WHAT NEEDS TO BE DONE>
Only one stretch of the data below is wanted: the lines starting at the one with "some roll →" and ending at the one with "map are empty, the", both included, given again exactly.

Saved data entries
/-- The states in which a shot is open (R62). -/
def SeqState.hasShot : SeqState → Bool
  | .idle => false
  | .dark => false
  | .darkReadout => false
  | _ => true

/-- The law of the open shot (R62): the open shot is present in its six states alone, and the OPEN records are
the one it names. -/
def OpenShotAgrees (s : State) : Prop :=
  (s.seq.openShot.isSome ↔ s.seq.state.hasShot = true) ∧
  (∀ n ∈ s.seq.openShot, ∃ r ∈ residents s, r.number = n ∧ r.life = .opened) ∧
  ∀ r ∈ residents s, r.life = .opened → s.seq.openShot = some r.number

/-- The planes that the blocks name, each with the owner it is named for (R87). -/
def planesNamed (s : State) : List (Nat × Owner) :=
  ((residents s).filterMap fun r => r.rawPlane.map fun p => (p, .shotRaw r.number)) ++
  (s.seq.scratch.map fun p => (p, Owner.seqScratch)).toList ++
  (s.dark.entries.zipIdx.filterMap fun x => x.1.state.plane?.map fun p => (p, .dark x.2)) ++
  ((s.dev.holds.bind (·.fetch)).map fun p => (p, Owner.devFetch)).toList ++
  ((s.dev.holds.bind (·.output)).map fun p => (p, Owner.devOutput)).toList ++
  s.card.handoffs.map fun h => (h.plane, .handoff h.shot h.key)

/-- The law of the planes (R87): the owner of a plane and what names the plane agree, and no plane is named
twice. With it what keeps it so: only an OPEN or HELD record has a raw plane (R17), an IDLE engine holds nothing
(R122), and the entries of the plan queue are PLANNED (R99). -/
def PlanesAgree (s : State) : Prop :=
  (∀ x ∈ planesNamed s, s.pool.owners[x.1]? = some x.2) ∧
  (∀ x ∈ s.pool.owners.zipIdx, x.1 ≠ .free → (x.2, x.1) ∈ planesNamed s) ∧
  ((planesNamed s).map Prod.fst).Nodup ∧
  (∀ r ∈ residents s, r.rawPlane.isSome → r.life = .opened ∨ r.life = .held) ∧
  (s.dev.engine = .idle → s.dev.holds = none) ∧
  ∀ e ∈ s.dark.plan, (darkEntry s e).state = .planned

/-- The law of the development queue (R112) but for its room: at most one job for a shot and kind, every job
names a resident HELD or SETTLED record, at most one is RUNNING, and none while the engine is IDLE. -/
def QueueAgrees (s : State) : Prop :=
  (s.dev.queue.map fun j => (j.shot, j.kind)).Nodup ∧
  (∀ j ∈ s.dev.queue, ∃ r ∈ residents s, r.number = j.shot ∧ (r.life = .held ∨ r.life = .settled)) ∧
  (s.dev.queue.filter (·.running)).length ≤ 1 ∧
  (s.dev.engine = .idle → ∀ j ∈ s.dev.queue, j.running = false)

/-- The law of the dark link (R108): a shot AWAITING or LINKED is UNWRITTEN and no RUNNING job names it. With it
that an OPEN record is UNWRITTEN (R15). -/
def DarkLinksAgree (s : State) : Prop :=
  ∀ r ∈ residents s,
    ((r.darkLink = .awaiting ∨ ∃ e, r.darkLink = .linked e) →
      r.rawCard = .unwritten ∧ ∀ j ∈ s.dev.queue, j.shot = r.number → j.running = false) ∧
    (r.life = .opened → r.rawCard = .unwritten)

/-- The steps of a mount and of a format. -/
def CardWork.mounts : CardWork → Bool
  | .identify => true
  | .header => true
  | .catalogue _ _ => true
  | .format _ _ _ => true
  | _ => false

/-- No card's catalogue is held: there is no formatted card, or its mount or format is in progress. -/
def Unmounted (s : State) : Prop :=
  s.card.state = .absent ∨ s.card.state = .unformatted ∨ s.card.work.any CardWork.mounts = true

/-- The law of the index (R147) as far as the part holds it: the index is in ascending order, and every SETTLED
record is in it, and ON_CARD. With it what keeps it so: a HELD record that is ON_CARD is in the index, one on its
way there is not yet, an OPEN or VOID one is UNWRITTEN, and while no catalogue is held the index is empty and every
record UNWRITTEN (R15, R142). -/
def IndexAgrees (s : State) : Prop :=
  s.card.index.Pairwise (fun x y => x.shot < y.shot) ∧
  (∀ r ∈ residents s,
    (r.life = .settled → r.rawCard = .onCard) ∧
    (r.life = .opened ∨ r.life = .void → r.rawCard = .unwritten) ∧
    (r.life = .held ∨ r.life = .settled → r.rawCard = .onCard → ∃ x ∈ s.card.index, x.shot = r.number) ∧
    (r.rawCard = .writing ∨ r.rawCard = .cataloguing → ∀ x ∈ s.card.index, x.shot ≠ r.number)) ∧
  (Unmounted s → s.card.index = [] ∧ ∀ r ∈ residents s, r.rawCard = .unwritten)

/-- The laws of the rolls, the records, the planes, the jobs, the dark links and the index together; every step keeps
each of them. -/
def LawsHold (s : State) : Prop :=
  TablesKeepSize s ∧ CurrentRollOpen s ∧ ShotNumbersAgree s ∧ OpenShotAgrees s ∧ PlanesAgree s ∧ QueueAgrees s ∧
  DarkLinksAgree s ∧ IndexAgrees s

/-- The latest sample was taken at a multiple of 4, at most four microseconds back: no sampling instant has passed
without its sample (R46, log 4). -/
def SamplesKeepUp (s : State) : Prop :=
  s.sync.lastSample.toNat % 4 = 0 ∧ (s.timeBase - s.sync.lastSample).toNat ≤ 4

/-! ### RESTART (R27, R85, R88, R97, R111, R160) -/

/-- What the RESTART work leaves, `u`, is the state the row ends in while a command is on the card bus; with none on it
RESTARTING ends at once, and the work of the event in which the part becomes RUNNING follows (R181, log 12). -/
def RunningFollows (s u t : State) : Prop :=
  u.part = .restarting ∧ (s.card.bus.isSome → t = u) ∧ (s.card.bus = none → t = enterRunning u)

/-- No exposure of the shot is DONE. -/
def NoneDone (r : Record) : Prop := ∀ e ∈ r.exposures, e.status ≠ .done

/-- An entry of the Dark Reference Table that is READY. -/
def ReadyEntry (s : State) (e : Nat) : Prop :=
  ∃ x band taken p, s.dark.entries[e]? = some x ∧ x.state = .ready band taken p

/-- An entry that RESTART abandons: PLANNED or EXPOSING (R111). -/
def AbandonedEntry (s : State) (e : Nat) : Prop :=
  ∃ x, s.dark.entries[e]? = some x ∧ (x.state = .planned ∨ ∃ p, x.state = .exposing p)

/-- A HELD record that the end of its job settles: it is ON_CARD, and the RUNNING job is its own (R126, R128). -/
def SettledByRestart (s : State) (r : Record) : Prop :=
  r.life = .held ∧ r.rawCard = .onCard ∧
  ∃ j, s.dev.queue.find? (·.running) = some j ∧ j.shot = r.number

/-- A record that the Card Store's RESTART work drops (R160). -/
def DroppedByRestart (s : State) (r : Record) : Prop := r.life = .settled ∨ SettledByRestart s r

/-- A record that RESTART takes from its slot: RETIRING, dropped, or OPEN with no DONE exposure (R27, R85, R160). -/
def GoneByRestart (s : State) (r : Record) : Prop :=
  r.life = .retiring ∨ DroppedByRestart s r ∨ (r.life = .opened ∧ NoneDone r)

/-- The dark link that RESTART leaves: a shot LINKED to an entry abandoned is AWAITING again with one more attempt, or
WAIVED at the third; one LINKED to a READY entry, or not LINKED, keeps its link (R107, R111). -/
def LinkAfterRestart (s : State) (r y : Record) : Prop :=
  (∀ e, r.darkLink = .linked e → AbandonedEntry s e → y.darkAttempts = r.darkAttempts + 1 ∧
    y.darkLink = if 3 ≤ r.darkAttempts + 1 then .waived else .awaiting) ∧
  ((∀ e, r.darkLink = .linked e → ReadyEntry s e) →
    y.darkAttempts = r.darkAttempts ∧ y.darkLink = r.darkLink)

/-- The OPEN record `r` finished short as `y` (R84, R85): HELD, its last exposure FAILED unless it is DONE, and the dark
link its policy gives. -/
def FinishedShort (s : State) (r y : Record) : Prop :=
  y = { r with
    life := .held, exposures := y.exposures, darkLink := y.darkLink, darkAttempts := y.darkAttempts } ∧
  y.exposures.length = r.exposures.length ∧
  (∀ k e, r.exposures[k]? = some e → y.exposures[k]? = some
    (if k = s.seq.k - 1 ∧ e.status ≠ .done then { e with status := .failed } else e)) ∧
  ∀ i m roll d, r.rollSlot = some i → s.rolls.slots[i]? = some m → m.roll? = some roll →
    longestDuration r = some d → y.darkAttempts = r.darkAttempts ∧ LinkByPolicy roll.darkPolicy d y.darkLink ∧
    ∀ e, y.darkLink ≠ .linked e

/-- What a record that stays resident becomes at RESTART: an OPEN one is finished short, a HELD one is UNWRITTEN, and a
VOID one keeps its fields (R27, R85, R160). -/
def StaysOverRestart (s : State) (r y : Record) : Prop :=
  (r.life = .opened → FinishedShort s r y) ∧
  (r.life ≠ .opened → LinkAfterRestart s r y) ∧
  (r.life = .void ∨ (r.life = .held ∧ r.rawCard = .unwritten) →
    y = { r with darkLink := y.darkLink, darkAttempts := y.darkAttempts }) ∧
  (r.life = .held → r.rawCard ≠ .unwritten →
    y = { r with
      darkLink := y.darkLink, darkAttempts := y.darkAttempts, rawCard := .unwritten, catSlot := none,
      rawRuns := [], devFile := none, devPending := none, dirty := false })

/-- The Card Store after RESTART (R160): nothing is in flight or queued but the mount, the index, the DAMAGED set and the
map are empty, the full flag and the room marks are cleared, and the command on the bus is left to its answer. The
identity and the volume fields are kept (log 27). -/
def CardRestarted (s t : State) : Prop :=
  t.card.state = (if s.card.detect.accepted then .mounting else .absent) ∧ t.card.detect = s.card.detect ∧
  t.card.identity = s.card.identity ∧ t.card.volume = s.card.volume ∧ t.card.indexHeld = false ∧
  t.card.index = [] ∧ t.card.damaged = [] ∧ t.card.map = [] ∧ t.card.reads = [] ∧ t.card.entries = [] ∧
  t.card.full = false ∧ t.card.marks = [] ∧ t.card.ejectTag = none ∧ t.card.formatTag = none ∧
  t.card.formatWait = none ∧ (∀ h ∈ t.card.handoffs, h.writing = false ∧ h.marked = false) ∧
  t.card.work = (if s.card.detect.accepted then some .identify else none) ∧
  (∀ b, s.card.bus = some b → t.card.bus = some { b with orphan := true }) ∧
  (s.card.bus = none → t.card.bus =
    if s.card.detect.accepted then
      some { command := .identify, issued := s.timeBase, retried := false, orphan := false }
    else none)

/-- The Notice Unit after RESTART (R160, R176, R181): every kind is cleared, and AMEND_LOST is then raised with the count
of the dirty records dropped and the lowest of their numbers, when there is one. -/
def NoticesRestarted (s t : State) : Prop :=
  (∀ k : NoticeKind, k ≠ .amendLost →
    t.notices.kinds[k.place]? = (s.notices.kinds[k.place]?).map Notice.cleared) ∧
  ∀ lost : List Nat, lost.Pairwise (· < ·) →
    (∀ n, n ∈ lost ↔ ∃ r ∈ residents s, r.number = n ∧ r.dirty = true ∧ DroppedByRestart s r) →
    t.notices.kinds[NoticeKind.amendLost.place]? = (s.notices.kinds[NoticeKind.amendLost.place]?).map fun x =>
      match lost with
      | [] => x.cleared
      | n :: _ => x.cleared.raised (some (.shot n)) lost.length

/-- What a plane's owner becomes at RESTART (R88): that of a record which stays, of a READY entry and of the hand-off of a
HELD record which stays keep it, every other plane is FREE. -/
def PlaneAfterRestart (s u : State) (p : Nat) (o : Owner) : Prop :=
  match o with
  | .shotRaw n =>
    ((∃ y ∈ residents u, y.number = n) → u.pool.owners[p]? = some (.shotRaw n)) ∧
    ((∀ y ∈ residents u, y.number ≠ n) → u.pool.owners[p]? = some .free)
  | .dark e =>
    (ReadyEntry s e → u.pool.owners[p]? = some (.dark e)) ∧
    (¬ ReadyEntry s e → u.pool.owners[p]? = some .free)
  | .handoff n key => ∀ r ∈ residents s, r.number = n →
    (r.life = .held → ¬ DroppedByRestart s r → u.pool.owners[p]? = some (.handoff n key)) ∧
    (r.life = .retiring ∨ DroppedByRestart s r → u.pool.owners[p]? = some .free)
  | _ => u.pool.owners[p]? = some .free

ANSWER AREA>
  ∀ i m roll d, r.rollSlot = some i → s.rolls.slots[i]? = some m → m.roll? = some roll →
    longestDuration r = some d → y.darkAttempts = r.darkAttempts ∧ LinkByPolicy roll.darkPolicy d y.darkLink ∧
    ∀ e, y.darkLink ≠ .linked e

/-- What a record that stays resident becomes at RESTART: an OPEN one is finished short, a HELD one is UNWRITTEN, and a
VOID one keeps its fields (R27, R85, R160). -/
def StaysOverRestart (s : State) (r y : Record) : Prop :=
  (r.life = .opened → FinishedShort s r y) ∧
  (r.life ≠ .opened → LinkAfterRestart s r y) ∧
  (r.life = .void ∨ (r.life = .held ∧ r.rawCard = .unwritten) →
    y = { r with darkLink := y.darkLink, darkAttempts := y.darkAttempts }) ∧
  (r.life = .held → r.rawCard ≠ .unwritten →
    y = { r with
      darkLink := y.darkLink, darkAttempts := y.darkAttempts, rawCard := .unwritten, catSlot := none,
      rawRuns := [], devFile := none, devPending := none, dirty := false })

/-- The Card Store after RESTART (R160): nothing is in flight or queued but the mount, the index, the DAMAGED set and the
map are empty, the full flag and the room marks are cleared, and the command on the bus is left to its answer. The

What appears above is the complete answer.